Should I be saving for a new machine?


----------



## Workaholic (Apr 17, 2007)

You should always be putting money aside for new equipment but unless you need a bigger pump and there are no problems with the 455st I say ride it out.


----------



## Contractor Jeff (Apr 8, 2011)

Workaholic said:


> You should always be putting money aside for new equipment but unless you need a bigger pump and there are no problems with the 455st I say ride it out.


If you have an older Graco Contractor Spray Gun (before Graco Silver guns), keep it and rebuild it. I still have 2 and rebuild them and they are superior to the later and present Graco spray guns. You can find them on eBay sometimes.


----------



## Final Element (Apr 10, 2011)

Contractor Jeff said:


> If you have an older Graco Contractor Spray Gun (before Graco Silver guns), keep it and rebuild it.
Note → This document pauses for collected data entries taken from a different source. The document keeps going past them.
-- ==== Sys2Proof/Safety.lean ====
section
/-! DEFINITION. What counts as a whole machine, and the words in which the claims speak of a command's run. -/
namespace Sys2Proof.Machine

/-! ### The invariant -/

/-- What the machine is made of, which no command changes: the variant, which of its landings exist, the outputs that
have a doorway, and how many letterboxes, channels, lanes, camera ports, sensors, slices and pipelines there are. -/
def State.parts (s : State) : Variant × List Bool × List OutId × List Nat :=
  (s.variant, s.landings.map (·.present), s.commits.doors.map (·.1),
   [s.boxes.length, s.chans.length, s.lanes.length, s.cams.length, s.sensors.length, s.slices.length, s.pipes.length])

/-- The parts of a whole chip of a variant (R1 to R5, R17, R26): its islands and no others, both doorways' records, 32
letterboxes, four channels, 50 lanes, four camera ports, 68 sensors, 32 slices, two pipelines. -/
def Variant.parts (v : Variant) : Variant × List Bool × List OutId × List Nat :=
  (v, (List.range 64).map v.hasIsland, [.A, .B], [32, 4, 50, 4, 68, 32, 2])

/-- The invariant that every step keeps: the machine has exactly the parts of its variant, and module memory is in its
canonical form (addresses rising, no byte listed that reads as zeroing left it, R441). -/
def State.Inv (s : State) : Prop := s.parts = s.variant.parts ∧ Memory.wf s.dram.mem = true

/-! ### Commands -/

/-- The submission entry `e` at the head of function f's ring is fetched as a command of card `k` and passes every check of
R475 that comes before the command's own conditions; no ring's head relays it (R606), and a command that journals has room
(R571). An entry is of 64 bytes (R466). `claim` is the key of R529. -/
def State.runs (s : State) (f : Nat) (k : Card) (e : SqEntry) (claim : State → Cmd → Option (List Byte)) : Prop :=
  let s1 := s.pop f
  let c : Cmd := { f := f, e := e }
  s.fetches f = some e ∧ c.opcode = k.opcode ∧ (k.journals = true → s.journalRoom = true)
  ∧ ¬ (s1.relays = true ∧ k.hasTrailer c = true ∧ nAt (k.trailerOf c) 8 8 ≠ s1.trust.serial)
  ∧ s1.check2 k f = false ∧ c.check3 = false ∧ s1.check4 k c (claim s1 c) = false ∧ k.check5 c = false ∧ k.check6 c = false
  ∧ (s1.power.standby = 3 ∨ s1.power.standby = 2 → k.opcode ∈ standbyActs) ∧ s1.replayHit c = false
  ∧ (needsIsland c.opcode c.payload).any (· ∈ s1.cellar.outOfSvc) = false ∧ e.raw.length = 64

/-- A command whose card has no claim runs. -/
def State.hostRuns (s : State) (f : Nat) (k : Card) (e : SqEntry) : Prop := s.runs f k e fun _ _ => none

/-- A function's completion ring has gained the entry that ends a command (R466, R468): its CMD_ID, status, RETRY_AFTER,
and the response in INLINE_RESP or in the response buffer. More entries may follow it: those of entries with an undefined
opcode behind it, which complete at once (R475). -/
def Letterbox.gained (b b' : Letterbox) (e : SqEntry) (status retry : Nat) (resp : List Byte) : Prop :=
  ∃ c more, b'.cq = b.cq ++ c :: more ∧ c.cmdId = nAt e.raw 4 4 ∧ c.status = status ∧ c.retry = retry
    ∧ c.inl = (if nAt e.raw 0x14 4 = 0 then fitTo 16 resp else zeros 16)
    ∧ c.resp = (if nAt e.raw 0x14 4 = 0 then [] else resp.take (nAt e.raw 0x14 4))

/-- Two states that differ in nothing but their letterboxes. -/
def State.sameButBoxes (s t : State) : Prop := t = { s with boxes := t.boxes }

/-- The payload of a submission entry (R466). -/
def payloadOf (e : SqEntry) : List Byte := ({ f := 0, e := e } : Cmd).payload

/-- A command has completed with OK and a response, and nothing but letterboxes has changed. -/
def State.answers (s t : State) (f : Nat) (e : SqEntry) (resp : List Byte) : Prop :=
  s.sameButBoxes t ∧ (s.box f).gained (t.box f) e stOk 0 resp

/-- A commit asked for in a state meets none of the grounds for refusing it (R28 to R36, R44, R80, R491); R625's commit
that leaves STANDBY is spoken of apart. -/
def State.mayCommit (u : State) (r : CommitReq) : Prop :=
  (∃ kind, r.doorKind = some kind ∧ u.refused r kind = none) ∧ ¬ (u.power.standby = 3 ∧ .cpt ∈ r.blks)

/-- A commit asked for in `u` has been accepted: its command has completed with OK_DEFERRED and the response of R495, the
next commit ID is taken, and a copy of each block it names, or of each camera port, is pending under that ID with the words
that the shadow set holds (R26, R28, R30, R491). Beside the letterboxes nothing changes but the commits, the journal in
Cellar, a camera's reset pin (R366) and what a ring's head mirrors to its ports (R603). -/
def State.committed (s u : State) (f : Nat) (e : SqEntry) (r : CommitReq) (t : State) : Prop :=
  (∃ kind, r.doorKind = some kind ∧ (s.box f).gained (t.box f) e stDeferred 0
    (leBytes 4 u.commits.nextId ++ leBytes 4 (u.takenDue r kind) ++ leBytes 1 kind.code ++ leBytes 1 (u.takenUnit r kind)
      ++ zeros 6))
  ∧ t.commits.nextId = nextCid u.commits.nextId
  ∧ (∀ x ∈ r.units, ∃ p ∈ t.commits.pend, p.cid = u.commits.nextId ∧ p.issuer = r.issuer ∧ p.blk = x.1 ∧ p.port = x.2
      ∧ p.words = u.freeze x.1 x.2)
  ∧ t = { u with boxes := t.boxes, commits := t.commits, cellar := t.cellar, cams := t.cams, ring := t.ring }

/-! ### Faults -/

/-- The fault log has gained the entry of a fault of an island (255 where none is concerned, R563): the next sequence
number, the code and the island, at the present time. -/
def State.logs (s t : State) (code island : Nat) : Prop :=
  ∃ e ∈ t.cellar.log, e.seq = s.cellar.logSeq ∧ e.code = code ∧ e.island = island ∧ e.time = s.us

/-- Two states that differ in nothing but what handling a fault may touch without entering SS4: the letterboxes it is
reported to, Cellar and its records in MRAM, the Transom that Cellar's message may take, the outputs and links whose
PSAFE and frames it spoils, and the landings, channels, lanes and spans of slices that a recovery resets. -/
def State.sameButHandling (s t : State) : Prop :=
  t = { s with boxes := t.boxes, cellar := t.cellar, mram := t.mram, transom := t.transom, outA := t.outA, outB := t.outB,
               linkA := t.linkA, linkB := t.linkB, landings := t.landings, chans := t.chans, lanes := t.lanes,
               slices := t.slices }

/-- The machine enters SS4 (R550): every force line and SAFE_OUT low, HEARTBEAT stopped, the links' PSAFE asserted, the
endpoint and READY gone, every letterbox page at its reset values, every domain but that of islands 54 and 61 off. Nothing
else changes but what loses its power with them and the log. -/
def State.entersSs4 (s t : State) : Prop :=
  t.cellar.ss4 = true ∧ t.cellar.psafeAll = true ∧ t.cellar.safeLow = true ∧ t.cellar.heartbeat = false
  ∧ t.linkA.psafe = true ∧ t.linkB.psafe = true ∧ t.power.endpoint = false ∧ t.power.ready = false
  ∧ (∀ f, f < s.boxes.length → t.box f = Letterbox.reset (s.box f).present)
  ∧ (∀ n, n ≠ 54 → n ≠ 61 → (t.landing n).powered = false)
  ∧ t = { s with boxes := t.boxes, power := t.power, cellar := t.cellar, mram := t.mram, chans := t.chans,
                 trust := t.trust, ring := t.ring, transom := t.transom, cams := t.cams, landings := t.landings,
                 sensors := t.sensors, outA := t.outA, outB := t.outB, linkA := t.linkA, linkB := t.linkB,
                 lanes := t.lanes, slices := t.slices, pipes := t.pipes }

/-! ### A ring -/

/-- A packet of a TYPE comes in order at an ACTIVE port, its CRC good (R591, R592). -/
def State.receives (s : State) (p : RPort) (typ : Nat) (pkt : List Byte) : Prop :=
  (s.rport p).active = true ∧ packetGood pkt = true ∧ nAt pkt 0xC 4 = (s.rport p).rxSeq ∧ nAt pkt 0 1 = typ

/-- The port counts the packet that it has taken; on a member it is word from the head (R592, R609). -/
def State.received (s : State) (p : RPort) : State :=
  let t := s.modRport p fun r => { r with rxSeq := (r.rxSeq + 1) % 0x100000000 }
  if s.headBit then t else { t with ring := { t.ring with headAt := s.us, isolated := false } }

/-- Two states that differ in nothing but their rings. -/
def State.sameButRing (s t : State) : Prop := t = { s with ring := t.ring }

/-! ### Panel links -/

/-- An ACTIVE link has begun to retrain (R291): LINK_DROPS counts it, fault 0x0601 of its island is logged, and its output
shows SS3 behind PSAFE. Beside what handling the fault touches, only lanes and a free value change, and the clock where the
row waits. -/
def State.retrains (s t : State) (o : OutId) : Prop :=
  (t.link o).st ≠ .active ∧ (t.link o).drops = min 65535 ((s.link o).drops + 1) ∧ (t.link o).psafe = true
  ∧ ({ s with clk := t.clk } : State).logs t 0x601 (44 + o.num)
  ∧ (o ∈ s.outs → ∃ d ∈ t.cellar.ss3, d.out = o ∧ d.code = 0x601)
  ∧ ({ s with clk := t.clk, free := t.free, lanes := t.lanes } : State).sameButHandling t

/-! ### Scenes -/

/-- A scene without the places of its tiles in the store: its planes, and what each tile holds. -/
def scenePlain (ps : List Plane) : List Plane :=
  ps.map fun q => { q with tiles := q.tiles.map fun x : Nat × Tile => (x.1, { x.2 with bufs := [], off := 0 }) }

/-! ### Points -/

/-- A receipt has gone into its SUBMIT_POINTS: the command keeps it until every update has one, and then completes with OK
and all of them in order (R482, R503). The head of a ring relays the command before it completes, and on another member they
travel on with it (R606). -/
def State.receiptGoes (s t : State) (i : PointIn) (rc : List Byte) : Prop :=
  ∀ w, (s.trust.pointCmds.find? fun c => c.ord == i.ord) = some w →
    ((w.receipts.set i.slot (some rc)).all (·.isSome) = false ∨ w.relay.isSome = true →
      (t.trust.pointCmds.find? fun c => c.ord == i.ord) = some { w with receipts := w.receipts.set i.slot (some rc) }
      ∧ t.boxes = s.boxes) ∧
    ((w.receipts.set i.slot (some rc)).all (·.isSome) = true → w.relay = none → s.relays = false → w.func < s.boxes.length →
      w.entry.raw.length = 64 →
      (s.box w.func).cqEn = true → (s.box w.func).cqSize ≠ 0 →
      (t.trust.pointCmds.find? fun c => c.ord == i.ord) = none
      ∧ (s.box w.func).gained (t.box w.func) w.entry stOk 0
          ((w.receipts.set i.slot (some rc)).flatMap fun r => r.getD (zeros 40)))

/-! ### Cameras -/

/-- A frame whose remainder is dropped (R377): the port has no open frame, the drop and its cause are counted, and fault
0x0901 is logged where it does not repeat one less than a second old. -/
def State.truncates (s t : State) (port cause : Nat) : Prop :=
  (t.cam port).open_ = none ∧ (t.cam port).trunc = min 65535 ((s.cam port).trunc + 1) ∧ (t.cam port).cause = cause
  ∧ ((∀ l ∈ s.cellar.log, ¬ (l.code = 0x901 ∧ l.island = 57 ∧ s.us < l.time + 1000000)) → s.logs t 0x901 57)
  ∧ ({ s with cams := t.cams, pipes := t.pipes } : State).sameButHandling t

/-! ### The blitter -/

/-- The next command of the running list is one of an operation that may run: it is well formed (R418), its extents lie in
the pool of the list's function (R419), and it needs no scratch area, or the list gives one that is large enough, lies in
the pool, and meets neither rectangle nor the list (R424, R425). -/
def State.blits (s : State) (op : Nat) (l : BlitList) (c : BlitCmd) : Prop :=
  s.blit.run = some l ∧ s.blit.staging[s.blit.index]? = some c ∧ blitOp c = op ∧ s.dram.st = 2
  ∧ s.works 58 = true ∧ s.blit.stageBad = false ∧ blitOk l.func c = true
  ∧ s.inPool l.func (blitDst c).extent.1 (blitDst c).extent.2 = true
  ∧ (op ≠ 2 → s.inPool l.func (blitSrc c).extent.1 (blitSrc c).extent.2 = true)
  ∧ ∀ n, blitScratch c = some n →
      s.blit.scratch.1 ≠ 0 ∧ n ≤ s.blit.scratch.2 ∧ rangesMeet s.blit.scratch (blitDst c).extent = false
      ∧ rangesMeet s.blit.scratch (blitSrc c).extent = false
      ∧ rangesMeet s.blit.scratch (l.addr, 64 + 64 * s.blit.staging.length) = false
      ∧ s.inPool l.func s.blit.scratch.1 s.blit.scratch.2 = true

/-- A command of the running list has ended with a status: its STATUS word holds it; the list goes on to the next command
where that one has an operation, and is done behind the last (R413, R427). -/
def State.blitEnded (s t : State) (l : BlitList) (status : Nat) : Prop :=
  memRead t.dram.mem (l.addr + 64 + 64 * s.blit.index + 4) 4 = leBytes 4 status
  ∧ (∀ c, s.blit.staging[s.blit.index + 1]? = some c → 1 ≤ blitOp c → blitOp c ≤ 5 →
      t.blit.run = some l ∧ t.blit.index = s.blit.index + 1 ∧ t.blit.done = s.blit.done)
  ∧ (s.blit.staging.length ≤ s.blit.index + 1 → t.blit.run = none ∧ t.blit.done = w32 (s.blit.done + 1))

/-- The bytes of a list: its header and its commands. -/
def State.inList (s : State) (l : BlitList) (x : Nat) : Prop := l.addr ≤ x ∧ x < l.addr + 64 + 64 * s.blit.staging.length

end Sys2Proof.Machine
end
I still have 2 and rebuild them and they are superior to the later and present Graco spray guns. You can find them on eBay sometimes.
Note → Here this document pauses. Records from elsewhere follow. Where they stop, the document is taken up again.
/-- An FE ends the open frame when it has its lines; a short frame drops with cause 5, and a frame without an FE in time
with cause 7 (R377). The next instant that TRIG_PHASE and TRIG_PERIOD name in Cellar time triggers the port (R366). -/
def Clause.CameraFramesEnd : Prop :=
  ∀ (port vc n : Nat) (k : CamFrame) (inPipe : Bool) (s : State),
    (s.camsOn = false ∨ 4 ≤ port → exec (.camFrameEnd port vc) s = .next s ∧ exec (.camTrig port) s = .next s) ∧
    (s.camsOn = false → exec (.camFrameTimeout port) s = .next s) ∧
    (s.camsOn = true → port < 4 → port < s.cams.length →
      (vc ≠ fld (s.cw port 0) 7 2 →
        exec (.camFrameEnd port vc) s = .next (s.modCam port fun c => { c with ignored := min 65535 (c.ignored + 1) })) ∧
      (vc = fld (s.cw port 0) 7 2 → (s.cam port).open_ = none → exec (.camFrameEnd port vc) s = .next s) ∧
      (vc = fld (s.cw port 0) 7 2 → (s.cam port).open_ = some n → s.findFrame port n = some (k, inPipe) →
        k.port = port → k.frame = n →
        (k.lines.length = fld (s.cfgWord k 4) 16 13 →
          ∃ t, exec (.camFrameEnd port vc) s = .next t ∧ t = { s with cams := t.cams, pipes := t.pipes }
            ∧ (t.cam port).open_ = none
            ∧ t.findFrame port n = some ({ k with ended := true, endUs := s.us }, inPipe)) ∧
        (k.lines.length ≠ fld (s.cfgWord k 4) 16 13 →
          ∃ t, exec (.camFrameEnd port vc) s = .next t ∧ s.truncates t port 5)) ∧
      ((s.cam port).open_ = none → exec (.camFrameTimeout port) s = .next s) ∧
      ((s.cam port).open_ = some n → s.findFrame port n = some (k, inPipe) →
        ∃ t, exec (.camFrameTimeout port) s = .next t
          ∧ t.clk = max s.clk (k.startClk + fld (s.cfgWord k 8) 0 10 * 25000)
          ∧ ({ s with clk := t.clk } : State).truncates t port 7) ∧
      (bitOf (s.cw port 0) 14 = false ∨ fld (s.cw port 0xC) 0 20 = 0 → exec (.camTrig port) s = .next s) ∧
      (bitOf (s.cw port 0) 14 = true → fld (s.cw port 0xC) 0 20 ≠ 0 →
        ∃ t u, exec (.camTrig port) s = .next t ∧ t = { s with clk := max s.clk (25 * u), cams := t.cams }
          ∧ (t.cam port).trigAt = some u ∧ (t.cam port).trigN = (s.cam port).trigN + 1
          ∧ fld (s.cw port 0x10) 0 20 ≤ u ∧ (u - fld (s.cw port 0x10) 0 20) % fld (s.cw port 0xC) 0 20 = 0
          ∧ (∀ v, (s.cam port).trigAt = some v → v < u)
          ∧ ((s.cam port).trigAt = none → s.us ≤ u)
          ∧ ((s.cam port).trigAt = none → u = fld (s.cw port 0x10) 0 20 ∨ u < s.us + fld (s.cw port 0xC) 0 20)))

/-- Cameras take frames: FS, lines and FE, and what is ignored or truncated: `Clause.CameraFramesStart`, `Clause.CameraLinesAreTaken`, `Clause.CameraFramesEnd`, together.
Rows concluded here to answer a next state: camFrameStart, camLongPacket, camFrameEnd, camFrameTimeout, camTrig. -/
def Obligations.CamerasTakeFrames : Prop :=
  Clause.CameraFramesStart ∧ Clause.CameraLinesAreTaken ∧ Clause.CameraFramesEnd

/-- A pipeline that has finished a frame writes its statistics record to the slot of its frame number, modulo 8, at
STATS_BASE, and no other byte of module memory (R378, R380); then it takes the waiting frame whose FS came first (R367).
A frame that tracks leaves its blobs to the marker tracker (R379, R381). What the pixels become is the implementation's
(log entry 20). -/
def Clause.PipelinesFinishFrames : Prop :=
  ∀ (pipe : Nat) (k : CamFrame) (bs : List Blob) (s : State),
    (s.pipes.getD pipe none = none → exec (.pipelineFrameDone pipe) s = .next s) ∧
    (s.pipes.getD pipe none = some k →
      (s.camsOn = false ∨ s.works (55 + pipe) = false ∨ s.dram.st ≠ 2 ∨ k.ended = false →
        exec (.pipelineFrameDone pipe) s = .next s) ∧
      (s.camsOn = true → s.works (55 + pipe) = true → s.dram.st = 2 → k.ended = true → bs = (if bitOf (s.cfgWord k 0) 10 = true then s.findBlobs k else []) →
        ∃ t a, exec (.pipelineFrameDone pipe) s = .next t
          ∧ a = basePair (s.cfgWord k 0x1C) (s.cfgWord k 0x20) + 12288 * (k.frame % 8)
          ∧ (∀ i, i < (s.statsRecord k bs).length → memGet t.dram.mem (a + i) = (s.statsRecord k bs).getD i 0)
          ∧ (∀ x, x < a ∨ a + (s.statsRecord k bs).length ≤ x → memGet t.dram.mem x = memGet s.dram.mem x)
          ∧ ((∀ p q, p < 4 → q ∈ (s.cam p).waiting → s.pipeOf q ≠ pipe) → t.pipes = s.pipes.set pipe none)
          ∧ (bitOf (s.cfgWord k 0) 10 = false →
              t = { s with free := t.free, boxes := t.boxes, dram := t.dram, pipes := t.pipes, cams := t.cams,
                           calib := t.calib })
          ∧ (bitOf (s.cfgWord k 0) 10 = true → s.isHead = false →
              t = { s with free := t.free, boxes := t.boxes, dram := t.dram, pipes := t.pipes, cams := t.cams,
                           calib := t.calib, track := { s.track with blobs := t.track.blobs } }
              ∧ t.track.blobs = s.track.blobs ++ [{ port := k.port, fsUs := k.startClk / 25, feUs := k.endUs,
                                                     trunc := k.cause != 0, blobs := bs }])))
Ya, thats what i learned, the girl at Pumpworks, told me its worth its weight, and its a far better gun. I'm just finding out that its kinda hard to get the 100-200 mesh fluid filter for them.. I'm kinda stocking up, with filters and needles.. just in case.

Workaholic, I agree, i should be saving money for an upgrade, more or less, just wanted to know if its a decent rig. 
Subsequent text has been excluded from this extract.